Ambos subieron al ascensor, el cual los dejó directo en la cafetería. Un lugar enorme repleto de hermosos sillones individuales verdes, confrontados de dos en dos, con una mesita ratona en medio. En una esquina, cerca del pasillo que daba a las habitaciones, se hallaba la barra, atendida por dos enfermeras. Carlos se pidió un sándwich de queso y salami, mientras que Agustina eligió macarrones con queso, y unos sándwiches de miga de jamón y queso. Para beber, ambos pidieron jugo de naranja. Se sentaron frente a frente, chocando las botellas como brindis antes de abrirlas.
—¿Puedes permitirte venir ahora? —Preguntó Agustina, clavando el tenedor en los macarrones. Luego, los llevó directo a su boca— ¡Esto es delicioso!
—Sí. Es mi hora de almorzar. Por eso fui a la máquina expendedora. Ahora me arrepiento de no haber ido una hora antes —Contestó Carlos con una risilla—. Pero háblame de ti, ¿cómo has estado?
—Bien. Ya no me duele tanto el cuerpo, y finalmente estoy engordando algo. Antes parecía un puto esqueleto. Dios, esto está muy bueno —Dijo mientras comía. Comió tan rápido que se le acabaron los fideos—. Antes llegaba a convulsionar del dolor, era horrible. Los médicos dijeron que puede que llegue a los setenta sin problemas. ¡Dios, es tanto tiempo!
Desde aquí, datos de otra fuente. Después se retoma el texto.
-- ==== Sys2Proof/Machine/Settle.lean ====
section
/-! DEFINITION. How hand-offs between blocks are taken: each is handled by its receiving block, first in, first out, and a
command is over when none is left; then the fleet's stop condition is examined and a free transmitter takes its next frame. -/

namespace Sys2Proof.Machine

/-- The receiving block takes a hand-off. -/
def State.handle (s : State) : Msg → State
  | .fpStand st f autoOn fresh => s.standHanded st f autoOn fresh
  | .fpTime st t d => s.timeHanded st t d
  | .fpRetry => s.retryAll
  | .fpSlot => s.slotOffered
  | .fpChoose st => s.choose st
  | .fpLost st n => s.reservationLost st n
  | .fpTask id ts f => s.taskReported id ts f
  | .fpEnd x => s.taskEnded x
  | .luExamine => s.examine
  | .fdGranted v => s.granted v
  | .fdLaneRefused v => s.laneRefused v
  | .fdStart v => s.startTask v
  | .fdFree v => s.vehFree v
  | .fdArbiter => s.arbiter
  | .fdRuns => s.runsMayBeAsked
  | .fdArmClear st => s.armCleared st
  | .fdSlot => s.slotFreed
  | .fpCreate st => s.createNext st

/-- The hand-offs are taken one after another, at most `k` of them. -/
def State.settle : Nat → State → State
  | 0, s => s
  | k + 1, s =>
    match s.inbox with
    | [] => s
    | m :: ms => State.settle k (({ s with inbox := ms }).handle m)

/-! ## The transmitter (R184, R188, R182) -/

/-- A Control Line frame: start byte, length, kind, tag, payload, CRC with its high byte first (R184). -/
def clFrame (kind tag : Byte) (payload : List Byte) : List Byte :=
  let body := bytesLE 2 (payload.length + 2) ++ kind :: tag :: payload
  let c := crc16 body
  0xA5 :: (body ++ [(c >>> 8).setWidth 8, c.setWidth 8])

/-- A NOTICE frame (R184). -/
def noticeFrame (i : Fin 44) (r : ReasonSet) : List Byte := clFrame Config.noticeKind 0 (u8 i.val ++ setField r)

/-- A free transmitter takes the oldest reply, or asks the Notice Unit for a NOTICE, or stays idle (R188). -/
def State.pump (s : State) : State :=
  match s.clp.tx, s.clp.replies with
  | some _, _ => s
  | none, r :: rs => { s with clp := { s.clp with tx := some r, replies := rs } }
  | none, [] =>
    match s.nu.take (List.finRange 44) with
    | (nu, some x) => { s with nu := nu, clp := { s.clp with tx := some (noticeFrame x.1 x.2) } }
    | (nu, none) => { s with nu := nu }

/-- A command is over: its hand-offs are taken, the fleet's stop condition is examined (R110), the transmitter is served.
Of several events that R110 lists within one command or tick, the condition is examined once, after all of them (DESIGN
CHOICE, log 52). -/
def State.finish (s : State) : State := (State.settle Config.handoffFuel s).fleetStopCheck.pump

/-- The end of a command that hands nothing on: the transmitter is served. -/
def State.close (s : State) : State := s.pump

/-! ## The hall second (R191, R10, R36, R98, R130, R137) -/

/-- Hall time rises by one and stops at the 32-bit limit (R191). -/
def State.bumpHall (s : State) : State := { s with clk := { s.clk with hall := satSucc s.clk.hall } }

/-- The once-per-second examinations: conditioning, doors with waiters, vehicles that wait for a lane or a charger, and
slack. -/
def State.hallSecond (s : State) : State :=
  ((List.finRange 2).foldl State.secondDoor s.bumpHall.condition).retryWaits.slackSecond

/-! ## Part-level requests (R178, R180, R190, R191, R192) -/

/-- IDENTIFY (R190). -/
def reqIdentify (s : State) : State × Reply :=
  (s, ⟨.ok, u16 2240 ++ u8 1 ++ u8 s.clp.rate.val ++ u32 s.clk.hall ++
    ([512, 16, 8, 2, 16, 128, 192, 256, 12, 32, 4, 24, 44, 2, 1024].map u16).flatten⟩)

/-- TIME SET (R191). -/
def reqTimeSet (time : Nat) (s : State) : State × Reply :=
  if s.su.rolls = [] ∧ s.fd.fleet = .stopped then
    ({ s with clk := { s.clk with hall := satU32 time } }, ⟨okOr (satU32 time != time), u32 (satU32 time)⟩)
  else (s, .code .badState)

/-- The number of stands whose paste cycle is still to complete (R192). -/
def State.pastingCount (s : State) : Nat := ((List.finRange 24).filter (fun st => s.ssq[st].state == .pasting)).length

/-- RESET(MOTION) at every block (R192). -/
def State.resetMotion (s : State) : State :=
  let s1 := s.setStore s.su.resetMotion
  let s2 := (List.finRange 12).foldl State.withdrawRun s1
  let s3 := s2.resetFleet
  let s4 := { s3 with fp := s3.fp.resetMotion }
  (List.finRange 24).foldl State.resetStand s4

/-- RESET (R192). The number of stands still pasting takes a byte (DEDUCED, log 19). -/
def reqReset (scope : Nat) (s : State) : State × Reply :=
  if scope = 1 then (s.resetMotion, ⟨.ok, u8 s.pastingCount⟩) else (s, .code .badFrame)

/-- The items of ATTENTION (R178, R184). -/
def NoticeUnit.items (nu : NoticeUnit) : List (Fin 44) := (List.finRange 44).filter (fun i => nu.entries[i].pending != 0)

/-- ATTENTION (R178). -/
def reqAttention (s : State) : State × Reply :=
  ({ s with nu := s.nu.markSeen },
    ⟨.ok, flag s.nu.enable ++
      listField (fun i => u8 i.val ++ setField s.nu.entries[i].pending ++ setField s.nu.masks[kindOf i]) s.nu.items⟩)

/-- A pair (kind, mask) of NOTICE MASK, when the kind exists and the mask holds reasons of it only (R180). -/
def maskPair? (x : Nat × Nat) : Option (Fin 6 × ReasonSet) :=
  match fin? 6 x.1 with
  | none => none
  | some k => if x.2 < 65536 ∧ BitVec.ofNat 16 x.2 &&& ~~~(kindSet k) = 0 then some (k, BitVec.ofNat 16 x.2) else none

/-- The masks and the global enable a NOTICE MASK leaves, with the announcement tests it makes (R180). -/
def NoticeUnit.remask (nu : NoticeUnit) (ms : List (Fin 6 × ReasonSet)) (enable : Option Bool) : NoticeUnit :=
  let nu1 := { nu with
    masks := ms.foldl (fun v x => v.set x.1 x.2) nu.masks
    enable := enable.getD nu.enable }
  let nu2 := if nu.enable && !nu1.enable then nu1.unqueueAll else nu1
  if !ms.isEmpty || (!nu.enable && nu1.enable) then nu2.testAll else nu2

/-- NOTICE MASK (R180). -/
def reqNoticeMask (masks : List (Nat × Nat)) (enable : Option (Option Bool)) (s : State) : State × Reply :=
  if ¬ (masks.map (·.1)).Nodup ∨ enable = some none then (s, .code .badFrame)
  else match masks.mapM maskPair? with
    | none => (s, .code .badFrame)
    | some ms =>
      let nu := s.nu.remask ms enable.join
      ({ s with nu := nu }, ⟨.ok, (nu.masks.toList.map setField).flatten ++ flag nu.enable⟩)

end Sys2Proof.Machine
end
No sé qué haré —Una gran sonrisa se le dibujó en el rostro mientras abría la bolsa de los sándwiches.
Carlos solo la miró fijamente mientras masticaba. «Tanto tiempo...» resonó en su cabeza como un débil susurro.
—Estoy pensando en estudiar para ser maestra jardinera —Continuó ella—. ¿Me imaginas a mí, con un montón de niños? Me cuesta imaginármelo, pero creo que me gustará. O también puedo estudiar arquitectura, me gustan los edificios que se ven lindos. ¡O también gastronomía, amo la comida! Tengo tanto tiempo y tantas opciones que no sé qué hacer, ¿no te pasó alguna vez? —Dijo con una gran sonrisa. Las migajas se le asomaban por las comisuras.